DATA SHOWN
/-- Settles O24: each command is its meaning with its checks passed; POOL_SET is R505's table case by case. -/
theorem deviceMemory : Obligations.DeviceMemory := by
  unfold Obligations.DeviceMemory
  intro s ch line addr len q seq bytes raced r
  refine ⟨fun hch hgood hnew => ?lost, fun hline hlost hecc => ?patrol, fun hu => ?read,
    fun hu => ⟨execHostMemWrite_performed s addr bytes hu, execHostMemWrite_dropped s addr bytes hu⟩, fun h hl hb ha hu => ?bias, fun h => ?pool⟩
  case lost =>
    have e := execChannelLost_new s ch hch hgood hnew
    refine ⟨fun hj ho => ?_, fun hj ho => ?_, fun h0 h16 => ?_⟩
    · simp [e, hj, ho]
    · simp [e, hj, ho]
    · simp [e, h0, h16]
  case patrol =>
    refine ⟨execPatrolScrub_poisoned s line hline hlost hecc false true raced, fun hp => ⟨?_, ?_⟩,
      execPatrolScrub_corrected s line hline hlost hecc raced⟩
    · exact execPatrolScrub_uncorrected s line hline hlost hecc false hp
    · exact execPatrolScrub_uncorrected s line hline hlost hecc true hp
  case read => simp [execHostMemRead, hu]
  case bias =>
    have e := execBiasSet_started s q seq r h hl hb ha hu
    refine ⟨fun hin => ?_, fun hin huse => ?_, fun hin huse => ?_⟩
    · rw [exec_biasSet, e, if_pos hin]
    · rw [exec_biasSet, e, if_neg (ne_true_of_eq_false hin), if_pos huse]
    · rw [exec_biasSet, e, if_neg (ne_true_of_eq_false hin), if_neg (ne_true_of_eq_false huse)]
  case pool =>
    have e := execPoolSet_ends s q seq r h
    refine ⟨fun hf => e _ _ (by simp [poolSet, hf]), fun hf => ⟨fun hp => ?_, fun cur hp => ?_⟩⟩
    · obtain ⟨draining, unused, installed, refused⟩ := poolSet_unused (begun s q seq) r hf hp
      exact ⟨fun h2 => e _ _ (draining h2), fun h0 => e _ _ (unused h0), fun es h1 hg => e _ _ (installed es h1 hg),
        fun st h1 hg => e _ _ (refused st h1 hg)⟩
    · obtain ⟨busy, unused, same, changed⟩ := poolSet_used (begun s q seq) r hf cur hp
      exact ⟨fun hg hbusy => e _ _ (busy hg hbusy), fun h0 hbusy => e _ _ (unused h0 hbusy), fun h0 hg => e _ _ (same h0 hg),
        fun es h0 hg hbusy hgeo => e _ _ (changed es h0 hg hbusy hgeo)⟩

/-! ### Resets (R14, R395, R481, R497 to R501) -/

/-- A reset that is asked for lists its command among those that wait for its end. -/
theorem askReset_waits (s : State) (kind q seq : Nat) : (q, seq) ∈ (askReset s kind [(q, seq)]).start.waiting := by
  simp [askReset]

section
variable (s : State) (q seq : Nat) (r : JRec) (h : Starts s q seq 0x0005 r) (hl : r.params.length = 2)
include h hl

/-- RESET_REQ of a slice that exists asks for its reset. -/
theorem execResetReq_slice (hk : r.par 0 1 = 3) (hs : r.par 1 1 ≤ 63) :
    execResetReq q seq s = .next (askSlice (begun s q seq) (r.par 1 1) (some (q, seq))) := by
  have hs' : ¬63 < r.par 1 1 := by omega
  rw [execResetReq, withCmd_starts _ _ _ _ _ _ h]
  simp [hl, hk, hs']

/-- RESET_REQ of a warm or function reset waits for it on a device that has been READY. -/
theorem execResetReq_device (hk : r.par 0 1 = 1 ∨ r.par 0 1 = 2) (hr : (begun s q seq).start.readyOnce = true) :
    execResetReq q seq s = .next (askReset (begun s q seq) (if r.par 0 1 = 1 then 2 else 1) [(q, seq)]) := by
  rw [execResetReq, withCmd_starts _ _ _ _ _ _ h]
  rcases hk with hk | hk <;> simp [hl, hk, hr, extentOf]

end

/-- The end of a reset for which one command waits completes it OK. -/
theorem resetEnds_one (v : State) (q seq : Nat) (hs : v.start.sliceAsk = []) (hw : v.start.waiting = [(q, seq)]) :
    resetEnds v = finish { v with start := { v.start with reset_ := 0, waiting := [], sliceAsk := [] } } q seq stOk 0 := by
  simp [resetEnds, hs, hw]

/-- Once the scrubs are over, the one slice reset that waits for them ends. -/
theorem settleScrubs_one (v : State) (slice q seq : Nat) (hb : 20 ≤ v.tkp.beat) (hs : v.slc.scrubBy = [(slice, (q, seq))]) :
    settleScrubs v = sliceResetEnds { v with tiles := v.tiles.map fun (t : Nat × Tile) =>
      if t.2.state = .scrub then (t.1, { t.2 with state := idleState v t.1 }) else t } slice q seq := by
  simp [settleScrubs, Nat.not_lt.mpr hb, hs]

/-- The sideband's request is answered as it is asked for (log 113); a cold one takes the answer with it. -/
theorem execResetRequest_running (s : State) (kind slice : Nat) (hgood : s.pwr.pwrGood = true) (hc : cpState s 7 = 1) :
    (kind = 0 → execResetRequest kind slice s = .next (coldLoss s)) ∧
    (kind = 3 → slice ≤ 63 → execResetRequest kind slice s = .next (vendorReply (askSlice s slice none) 0x05 stOk [])) ∧
    (kind = 1 ∨ kind = 2 → s.start.readyOnce = true →
      execResetRequest kind slice s = .next (vendorReply (askReset s (if kind = 1 then 2 else 1) []) 0x05 stOk [])) := by
  rw [execResetRequest, vendorCp7_running s hgood hc]
  refine ⟨fun hk => ?_, fun hk hs => ?_, fun hk hr => ?_⟩
  · simp [hk]
  · simp [hk, Nat.not_lt.mpr hs]
  · rcases hk with hk | hk <;> simp [hk, hr, extentOf]

/-- No channel fails training when all 32 have trained. -/
theorem untrained_all (s : State) : untrained s (BitVec.allOnes 32) = [] := by
  rw [untrained, List.filter_eq_nil_iff]
  intro c hc
  rw [BitVec.getLsbD_allOnes, decide_eq_true (List.mem_range.mp hc)]
  simp

/-- A warm reset at a seam whose BIST and training find nothing brings the device to READY. -/
theorem execWarmReset_good (s : State) (b : BistResult) (l : List (Nat × List Byte)) (hgood : s.pwr.pwrGood = true)
    (hready : s.start.readyOnce = true) (hras : s.ras.state ≠ 2) (hbeat : s.tkp.beat = 0) :
    let u := discardLines (warmFabric (breakLists (warmRadio (warmStop s)))) l
    let v := buildRepair (debugCloses { u with sec := { u.sec with nonce := none } }) b
    v.2 = none → execWarmReset b (BitVec.allOnes 32) l s = .next (dropDone (warmReady (warmContexts (warmServing (warmFirmware v.1))))) := by
  intro u v hv
  have hgo : ¬(!s.pwr.pwrGood ∨ !s.start.readyOnce ∨ s.ras.state = 2 ∨ s.tkp.beat ≠ 0) := by simp [hgood, hready, hras, hbeat]
  rw [execWarmReset, if_neg hgo]
  simp only [u, v] at hv ⊢
  simp only [hv, untrained_all, List.isEmpty_nil, Bool.not_true, Bool.false_eq_true, if_false]

/-- A function reset that no warm reset absorbs drops every queue and resets the admin registers. -/
theorem execFunctionReset_alone (s : State) (l : List (Nat × List Byte)) (hgood : s.pwr.pwrGood = true)
    (hready : s.start.readyOnce = true) (hras : s.ras.state ≠ 2) (hask : s.start.reset_ < 2) :
    let u := (s.hst.queues.map fun (x : Nat × Queue) => x.1).foldl dropQueue (discardLines s l)
    let v : State := { u with
      hst := { u.hst with aqSq := 0, aqCq := 0, aqCfg := 0x44, aqVersion := false, aqInvalid := false, aqBusy := false, msix := [], msixTab := [], pba := [], busMaster := false }
      mem := { u.mem with hostBias := [] }
      slc := { u.slc with pages := u.slc.pages.map fun (p : Nat × Page) => (p.1, { p.2 with ctrl := 0x14 }) }
      rad := { u.rad with noL2Bus := true } }
    execFunctionReset l s = .next (resetEnds (buildReport (debugCloses v) 3 false)) := by
  have hgo : ¬(!s.pwr.pwrGood ∨ !s.start.readyOnce ∨ s.ras.state = 2 ∨ 2 ≤ s.start.reset_) := by simp [hgood, hready, hras, hask]
  rw [execFunctionReset, if_neg hgo]

/-- While a more extensive reset is asked a slice reset does nothing. -/
theorem execSliceReset_absorbed (s : State) (slice : Nat) (h : s.start.reset_ ≠ 0) : execSliceReset slice s = .next s := by
  cases ha : s.start.sliceAsk.find? (fun a => a.1 == slice) with
  | none => simp [execSliceReset, ha]
  | some a => simp [execSliceReset, ha, h]

/-- A slice reset that has been asked for, at a seam: of its commands the first waits for the end of the scrubs. -/
theorem execSliceReset_seam (s : State) (slice : Nat) (a : Nat × Option (Nat × Nat))
    (ha : s.start.sliceAsk.find? (fun a => a.1 == slice) = some a) (hbeat : s.tkp.beat = 0) (hask : s.start.reset_ = 0) :
    let cmds := (s.start.sliceAsk.filter fun a => a.1 == slice).filterMap fun a => a.2
    let u := renewKeys (sliceTorn { s with start := { s.start with sliceAsk := s.start.sliceAsk.filter fun a => a.1 != slice } } slice) slice
    let v : State := { u with slc := { u.slc with scrubBy := NMap.insert u.slc.scrubBy slice (cmds.head?.getD (512, 0))
                                                  pages := NMap.modify u.slc.pages {} slice fun x => { x with inReset := true } } }
    execSliceReset slice s = .next ((cmds.drop 1).foldl (fun x c => finish x c.1 c.2 stOk 0) v) := by
  simp [execSliceReset, ha, hbeat, hask]

/-- Settles O46: each request and each reset is its meaning with its checks passed. -/
theorem resetCommands : Obligations.ResetCommands := by
  unfold Obligations.ResetCommands
  intro s q seq kind slice b l r a
  refine ⟨fun h hl => ⟨execResetReq_slice s q seq r h hl, execResetReq_device s q seq r h hl, fun k => askReset_waits _ k q seq⟩,
    fun v => resetEnds_one v q seq, fun v => settleScrubs_one v slice q seq, execResetRequest_running s kind slice,
    fun hgood hready hras => ⟨?warm, execFunctionReset_alone s l hgood hready hras⟩, execSliceReset_absorbed s slice, execSliceReset_seam s slice a⟩
  case warm => exact execWarmReset_good s b l hgood hready hras

end Sys2Proof.Machine
end

section
/-!
PROOFS OF 02_package_power_and_pins.md. Array operations and what a tile fault leaves running (R32, 05 R98 to R101, R119), the lid on its
input (R21 to R26), current, heat, the governor and telemetry (R26 to R36), and the start (R26, 16 R352, 21 R457 to R460).
-/
namespace Sys2Proof.Machine

/-! ### What ends of commands and the failure of the device leave alone: the tiles -/

theorem StoresOnly.tiles {s t : State} (h : StoresOnly s t) : t.tiles = s.tiles := by
  obtain ⟨m, e, f, h, rfl⟩ := h
  rfl

/-- A fold whose steps leave the tiles alone leaves them alone. -/
theorem foldl_tiles {α : Type} (f : State → α → State) (hf : ∀ x a, (f x a).tiles = x.tiles) (l : List α) (s : State) :
    (l.foldl f s).tiles = s.tiles := by
  induction l generalizing s with
  | nil => rfl
  | cons a l ih => exact (ih _).trans (hf s a)

@[simp] theorem recordEvent_tiles (s : State) (code source : Nat) (args : List Nat) : (recordEvent s code source args).tiles = s.tiles :=
  (recordEvent_recordsOnly s code source args).storesOnly.tiles

@[simp] theorem recordEvent_pwr (s : State) (code source : Nat) (args : List Nat) : (recordEvent s code source args).pwr = s.pwr := by
  obtain ⟨e, f, h, eq⟩ := recordEvent_recordsOnly s code source args
  rw [eq]

@[simp] theorem devPut_tiles (s : State) (a : Nat) (bs : List Byte) : (devPut s a bs).tiles = s.tiles := (devPut_storesOnly s a bs).tiles

@[simp] theorem ctxState_tiles (s : State) (c st : Nat) : (ctxState s c st).tiles = s.tiles := (trace_storesOnly _ _ _ _ _).tiles

@[simp] theorem putPacket_tiles (s : State) (port : Nat) (p : Packet) : (putPacket s port p).tiles = s.tiles := rfl

@[simp] theorem transmit_tiles (s : State) (d : Nat) (w : OutReq) : (transmit s d w).1.tiles = s.tiles := by
  simp only [transmit]
  split
  · rfl
  · split <;> rfl

@[simp] theorem hold_tiles (s : State) (d : Nat) (o : OutReq) : (hold s d o).tiles = s.tiles := rfl

@[simp] theorem issueReq_tiles (s : State) (d : Nat) (pkt : Packet) (origin : Option (Nat × Nat × Nat)) (key : Option Nat) :
    (issueReq s d pkt origin key).tiles = s.tiles := by
  simp only [issueReq]
  repeat' split
  all_goals simp

@[simp] theorem portLeaves_tiles (s : State) (port st : Nat) : (portLeaves s port st).tiles = s.tiles := by
  simp only [portLeaves]
  split
  · exact foldl_tiles _ (fun x _ => recordEvent_tiles x _ _ _) _ _
  · rfl

@[simp] theorem journalPut_tiles (s : State) (r : JRec) : (journalPut s r).tiles = s.tiles :=
  foldl_tiles _ (fun _ _ => by simp) _ _

@[simp] theorem coalesce_tiles (s : State) (q : Nat) (x : Queue) : (coalesce s q x).tiles = s.tiles := by
  unfold coalesce
  split <;> rfl

@[simp] theorem ringPut_tiles (s : State) (q : Nat) (x : Queue) (c : List Byte) : (ringPut s q x c).tiles = s.tiles := by
  simp only [ringPut, coalesce_tiles]
  split <;> simp

@[simp] theorem postDone_tiles (s : State) (r : JRec) (repost : Bool) : (postDone s r repost).tiles = s.tiles := by
  simp only [postDone, postCpl]
  repeat' split
  all_goals simp

@[simp] theorem unmirror_tiles (s : State) : (unmirror s).tiles = s.tiles := by
  simp only [unmirror, recordEvent_tiles, latchAttn_tiles]
  refine foldl_tiles _ (fun x w => ?_) _ _
  split <;> simp

@[simp] theorem mirrorStore_tiles (s : State) (q seq : Nat) : (mirrorStore s q seq).tiles = s.tiles := by
  simp only [mirrorStore]
  repeat' split
  · rfl
  · exact foldl_tiles _ (fun _ _ => issueReq_tiles _ _ _ _ _) _ _
  · rfl
  · simp

@[simp] theorem finish_tiles (s : State) (q seq status : Nat) (value : W64) : (finish s q seq status value).tiles = s.tiles := by
  simp only [finish, finishAt]
  repeat' split
  all_goals simp

@[simp] theorem heldCheck_tiles (s : State) (c : Nat) : (heldCheck s c).tiles = s.tiles := by
  simp only [heldCheck]
  split
  · rw [foldl_tiles _ (fun _ _ => finish_tiles _ _ _ _ _)]
    simp
  · rfl

@[simp] theorem deviceFail_tiles (s : State) (code source : Nat) (args : List Nat) : (deviceFail s code source args).tiles = s.tiles := by
  simp only [deviceFail]
  split
  · rfl
  · simp only [fenceAll, finishAll]
    rw [foldl_tiles _ (fun _ _ => portLeaves_tiles _ _ _), foldl_tiles _ (fun _ _ => finish_tiles _ _ _ _ _)]
    simp

/-! ### Tiles read and written -/

@[simp] theorem tileAt_setTile (s : State) (t i : Nat) (x : Tile) : tileAt (setTile s t x) i = if t = i then x else tileAt s i :=
  NMap.getD_insert _ _ _ _ _

/-- A faulted tile runs nothing (20 R438): the fault clears it, and what follows only records, ends commands and fences ports. -/
theorem tileFault_run (s : State) (t cause : Nat) : (tileAt (tileFault s t cause) t).run = none := by
  simp only [tileFault]
  repeat' split
  all_goals simp [tileAt, setTile, clearRun, NMap.getD_insert]

/-- After the fault of a mismatch the tile runs nothing (05 R119). -/
theorem residueFault_run (s : State) (t : Nat) (m : Nat × Nat × Nat × Nat × Nat) : (tileAt (residueFault s t m) t).run = none :=
  tileFault_run _ _ _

TASK BRIEF
The answer should hold only the lines from the start of the records above through the line containing "case bias =>", each set down exactly.

ANSWER AREA
/-- Settles O24: each command is its meaning with its checks passed; POOL_SET is R505's table case by case. -/
theorem deviceMemory : Obligations.DeviceMemory := by
  unfold Obligations.DeviceMemory
  intro s ch line addr len q seq bytes raced r
  refine ⟨fun hch hgood hnew => ?lost, fun hline hlost hecc => ?patrol, fun hu => ?read,
    fun hu => ⟨execHostMemWrite_performed s addr bytes hu, execHostMemWrite_dropped s addr bytes hu⟩, fun h hl hb ha hu => ?bias, fun h => ?pool⟩
  case lost =>
    have e := execChannelLost_new s ch hch hgood hnew
    refine ⟨fun hj ho => ?_, fun hj ho => ?_, fun h0 h16 => ?_⟩
    · simp [e, hj, ho]
    · simp [e, hj, ho]
    · simp [e, h0, h16]
  case patrol =>
    refine ⟨execPatrolScrub_poisoned s line hline hlost hecc false true raced, fun hp => ⟨?_, ?_⟩,
      execPatrolScrub_corrected s line hline hlost hecc raced⟩
    · exact execPatrolScrub_uncorrected s line hline hlost hecc false hp
    · exact execPatrolScrub_uncorrected s line hline hlost hecc true hp
  case read => simp [execHostMemRead, hu]
  case bias =>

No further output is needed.